Un altro pericolo sono gli incendi. Ad esempio, quelli che hanno colpito la Val di Susa fino a lambire il rifugio della Ca’ d’Asti sul Rocciamelone hanno anche coinvolto zone dove si trovavano delle stazioni osservative; ora gli esperti sono con il fiato in sospeso e possono solo aspettare lo scorrere delle stagioni per vederne gli effetti. Il loro studio svelerà se il fuoco può rigenerare la crescita delle orchidee, come capita per altra flora, o ha per sempre cancellato la loro presenza in alcune zone.
Per rafforzare la tutela di questo delicatissimo patrimonio e per mettere a punto la catalogazione della flora regionale, a tutt’oggi non ancora completa, sono nate delle collaborazioni tra gli Istituti competenti e gli osservatori, professionisti e non. Indispensabili, questi ultimi, perché si muovono sul campo e da anni tengono sotto controllo alcune zone specifiche del Piemonte. Andare la domenica a fare una bella gita anche per osservare le orchidee nelle stagioni giuste può contribuire ad incrementare l’Atlante delle Orchidee Piemontesi, ovvero il progetto PaoP.
Questo progetto è nato nel 2004 e lavora per raccogliere i dati relativi alle Orchidacee del Piemonte; questi dati vengono integrati con quelli già raccolti dalle istituzioni e anche dai floristi, dai botanici o dai semplici appassionati, per creare un database più ampio e completo. Lo scopo è quello di realizzare in futuro la pubblicazione di un atlante della distribuzione delle Orchidee in Piemonte.

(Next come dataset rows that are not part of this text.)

-- ==== Sys2Proof/Machine/Channel.lean ====
section
/-! DEFINITION. The lifecycle of a channel (R183 to R203): start requests and their checks, grants, first edges, stops of every
cause, burst and one-shot operation, resync, live changes at the update point, and the engine self-check. -/
namespace Sys2Proof.Machine

/-! Result codes (R381). -/
def rOK : Nat := 0
def rBAD_DESC : Nat := 1
def rBAD_OP : Nat := 2
def rNOT_URGENT : Nat := 3
def rQUEUE_FULL : Nat := 4
def rDOMAIN_DOWN : Nat := 5
def rNOT_OWNER : Nat := 6
def rNOT_PRIV : Nat := 7
def rAUTH_FAIL : Nat := 8
def rREPLAY : Nat := 9
def rLOCKOUT : Nat := 10
def rKEY_BLANK : Nat := 11
def rBAD_PARAM : Nat := 12
def rBANK_DOWN : Nat := 13
def rRETIRED : Nat := 14
def rSTATE : Nat := 15
def rPARTIAL : Nat := 16
def rNO_NODE : Nat := 17

/-! ## The waiting requests of a partition (R305, R306) -/

/-- The channels of partition p with a request in BUDGET_WAIT. -/
def Mach.waiting (m : Mach) (p : Nat) : List Nat := (List.range 256).filter (fun n => m.tb n CH_STAT.PEND && m.ownCh n = p)

/-- The order of R306: rebuild starts first, then the lower class, the earlier submission, the lower channel number. -/
def Mach.ahead (m : Mach) (a b : Nat) : Bool :=
  let k := fun n => [b2n !((m.ch n).prio), m.t n CH_GOV.CLASS, (m.ch n).ord, n]
  decide (k a ≤ k b)

/-- A partition's waiting requests in the order of R306. -/
def Mach.walk (m : Mach) (p : Nat) : List Nat := sortBy (fun a b => m.ahead a b) (m.waiting p)

/-- Show a partition's waiting requests in GOV_PSTAT_p (R307). -/
def Mach.showWaiting (p : Nat) (m : Mach) : Mach :=
  let l := m.walk p
  ((m.put (GOV_PSTAT.WAITING p) l.length).put (GOV_PSTAT.HEADV p) (b2n !l.isEmpty)).put (GOV_PSTAT.HEAD p) (l.headD 0)

/-- Withdraw a channel's waiting request (R189, R305). -/
def Mach.withdraw (n : Nat) (m : Mach) : Mach :=
  if !m.tb n CH_STAT.PEND then m
  else ((((m.tput n CH_STAT.PEND 0).tput n CH_GOV.TBLK 0).tput n CH_GOV.SHEDPEND 0).updCh n (fun c => { c with prio := false, unchecked := false })).showWaiting (m.ownCh n)

/-- Withdraw every waiting request (R121, R305). -/
def Mach.withdrawAll (m : Mach) : Mach := forN 256 Mach.withdraw m

/-! ## Immobilisation (R468) -/

/-- The channel is immobilised now. -/
def Mach.immobilised (m : Mach) (n : Nat) : Bool :=
  (m.reg (0x0C0520 + 4 * (n / 32))).getLsbD (n % 32) &&
  match m.f HIRE_CFG.POLICY with
  | 0 => false
  | 2 => m.f HIRE_STAT.STATE = 0
  | _ => m.fb HIRE_STAT.THEFT

/-- Meter group i has the channel as a member. -/
def Mach.mtrMember (m : Mach) (i n : Nat) : Bool := (m.reg (0x0C0100 + 32 * i + 4 * (n / 32))).getLsbD (n % 32)

/-- The payload of IMMOB_REFUSE (R468). -/
def Mach.immobGroup (m : Mach) (n : Nat) : Nat :=
  if m.fb HIRE_STAT.THEFT then m.f HIRE_STAT.TGRP
  else ((firstIdx 32 (fun i => m.fb (MTR_CFG.TRACTION i) && m.mtrMember i n)).getD 0)

/-- A start of an immobilised channel is refused: IMMOB_REFUSE, and one IMMOB entry per period of immobilisation (R468). -/
def Mach.immobRefuse (n : Nat) (m : Mach) : Mach :=
  let m1 := m.raise fImmobRefuse n (word (m.immobGroup n))
  if (m1.ch n).immob then m1 else (m1.updCh n (fun c => { c with immob := true })).ledger 0x49 n 0

/-- Periods of immobilisation that have ended are forgotten (R468). -/
def Mach.immobRefresh (m : Mach) : Mach :=
  forN 256 (fun n t => applyIf ((t.ch n).immob && !t.immobilised n) (Mach.updCh n (fun c => { c with immob := false })) t) m

/-! ## Start requests (R184, R188, R189) -/

/-- The bank of a channel's pin is present and matching (R95, R230). -/
def Mach.bankUp (m : Mach) (n : Nat) : Bool := m.present (bankOf n) && (m.reg 0x040080).getLsbD (bankOf n)

/-- A park phase or a stop phase runs (R121, R123). -/
def Mach.goingDown (m : Mach) : Bool := m.boot.park.isSome || m.boot.stop

/-- The verdict of R184 on a start request: none where it passes, else its result and the failed check. -/
def Mach.startVerdict (m : Mach) (n : Nat) (unchecked : Bool) : Option (Nat × Option Nat) :=
  match m.startCheck n with
  | some c => some (rBAD_PARAM, some c)
  | none =>
    if !m.bankUp n then some (rBANK_DOWN, none)
    else if m.listState n = 2 && !(m.ch n).verifyDue && !m.fb (MR_STAT.VERIFY n) then some (rRETIRED, none)
    else if m.pstate (m.ownCh n) ≠ 1 || m.goingDown then some (rDOMAIN_DOWN, none)
    else if !unchecked && m.immobilised n then some (rSTATE, none)
    else none

/-- A start request is refused (R184): START_REJ, with PERR for a failed check. -/
def Mach.startRej (n : Nat) (v : Nat × Option Nat) (m : Mach) : Mach :=
  let m1 := match v.2 with
    | some c => m.tput n CH_STAT.PERR c
    | none => m
  (if v.1 = rSTATE then m1.immobRefuse n else m1).chEvt n 0x100

/-- Enter a state; the odd channel of a DOUBLE pair follows its even channel (R182). -/
def Mach.setState (n v : Nat) (m : Mach) : Mach :=
  let m1 := m.tput n CH_STAT.STATE v
  if n % 2 = 0 && m1.doubled n then m1.tput (n + 1) CH_STAT.STATE v else m1

/-- A start request and its result (R183, R188, R189). An odd channel of a DOUBLE pair answers with START_REJ and PERR DOUBLE (R182). A set
that waits for its update point is adopted no earlier than the resume (R213). -/
def Mach.submit (n : Nat) (src : StartSrc) (m : Mach) : Mach × Nat :=
  if m.oddDouble n then (m.startRej n (rBAD_PARAM, some 7), rBAD_PARAM)
  else match m.chst n with
  | 0 =>
    if m.tb n CH_STAT.PEND then (m, rOK)
    else match m.startVerdict n (src == .rebuild) with
    | some v => ((m.startRej n v).tput n CH_GOV.SHEDPEND 0, v.1)
    | none =>
      let first := src == .rebuild || m.listState n = 1
      let m1 := (m.tput n CH_STAT.PEND 1).updCh n (fun c =>
        { c with ord := m.nextOrd, waitAt := m.now, prio := first, unchecked := src == .rebuild, waitRaised := false })
      ((({ m1 with nextOrd := m.nextOrd + 1 }).showCost n).showWaiting (m.ownCh n), rOK)
  | 3 =>
    if m.t n CH_STAT.CAUSE = csHOST && !(m.ch n).nonRes && m.fine + 1024 < (m.ch n).stopEnd
    then (((m.setState n 2).updCh n (fun c => { c with shadowAt := if c.shadow || c.regrid then Nat.max c.shadowAt m.fine else c.shadowAt })).chEvt n 4, rOK)
    else (m.tput n CH_STAT.HELD 1, rOK)
  | _ => (m, rOK)

/-! ## Echo sources (R238, R261) -/

/-- The pin's function switch, or the park interval of a route or bond change, still runs (R235, R242). -/
def Mach.switching (m : Mach) (n : Nat) : Bool := (m.ch n).swStep != 0 || m.grid < (m.ch n).routeEnd

/-- The channel wants an echo (R261). -/
def Mach.wantsEcho (m : Mach) (n : Nat) : Bool := m.tb n CH_MON.ECHO_EN || m.tb n CH_MON.TRIM_EN

/-- The channel wants the echo of a source that there is: an ECHO input, or an OUT pin (R261). -/
def Mach.namesEcho (m : Mach) (n : Nat) : Bool := m.wantsEcho n && (m.t n CH_MON.ESRC < 64 || 256 ≤ m.t n CH_MON.ESRC)

/-- The source is claimed elsewhere, or belongs to another partition (R24, R261). -/
def Mach.echoConflict (m : Mach) (n : Nat) : Bool :=
  m.namesEcho n &&
  ((List.range n).any (fun c => m.namesEcho c && m.t c CH_MON.ESRC = m.t n CH_MON.ESRC) ||
   (256 ≤ m.t n CH_MON.ESRC && m.ownCh (m.t n CH_MON.ESRC - 256) ≠ m.ownCh n))

/-- The source is present (R238, R261). A code that names no source never is. -/
def Mach.echoPresent (m : Mach) (n : Nat) : Bool :=
  let s := m.t n CH_MON.ESRC
  m.namesEcho n && !m.echoConflict n &&
  if s < 64 then m.bankUp (16 * (s / 4)) else m.t (s - 256) CH_PIN.FUNC = 2 && !m.switching (s - 256) && m.bankUp (s - 256)

/-- Trims whose source is absent, or all while the monitor is off, are held (R265). -/
def Mach.trimHold (m : Mach) : Mach :=
  forN 256 (fun n t => applyIf ((t.f (MR_STAT.TSTATE n) = 1 || t.f (MR_STAT.TSTATE n) = 2) && !(t.fb MON_CTL.EN && t.echoPresent n))
    (Mach.put (MR_STAT.TSTATE n) 3) t) m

Tutti possono partecipare, a prescindere dal livello di conoscenza floristica: basta avere occhi, gambe e tempo, e soprattutto voglia di stare all’aperto. I dati si possono inviare, una volta registrati, seguendo una semplice proceduta. Fondamentali, ovviamente, sono le foto che evidenziano i dettagli, scattate anche da un semplice cellulare. Il tutto costituirà un’utile descrizione e testimonianza che sarà valutata dagli esperti, i quali vorranno soprattutto informazioni sul luogo dell’avvistamento. Quindi il consiglio per avere un’idea precisa dove si trova l’esemplare, è quello di usare le mappe geografiche o ancora meglio un comodo Gps.
Sul sito www.floradoc.org/rete-floristica/progetto-atlante-orchidee-piemontesi.html si possono trovare, previa registrazione, ulteriori informazioni e scaricare i documenti disponibili come la cartografia provvisoria o le chiavi di determinazione. In più, per essere aggiornati o richiedere informazioni ci si può iscrivere al gruppo Facebook chiamato ovviamente “Orchidee Piemontesi”. Quindi, occhi aperti: che siano radure solitarie in alta quota o zone umide, vigneti o noccioleti, si possono fare piacevoli scoperte. Magari, se quello che si trova non è ancora stato classificato e che chissà, si potrebbe addirittura avere un fiore che porta il proprio nome!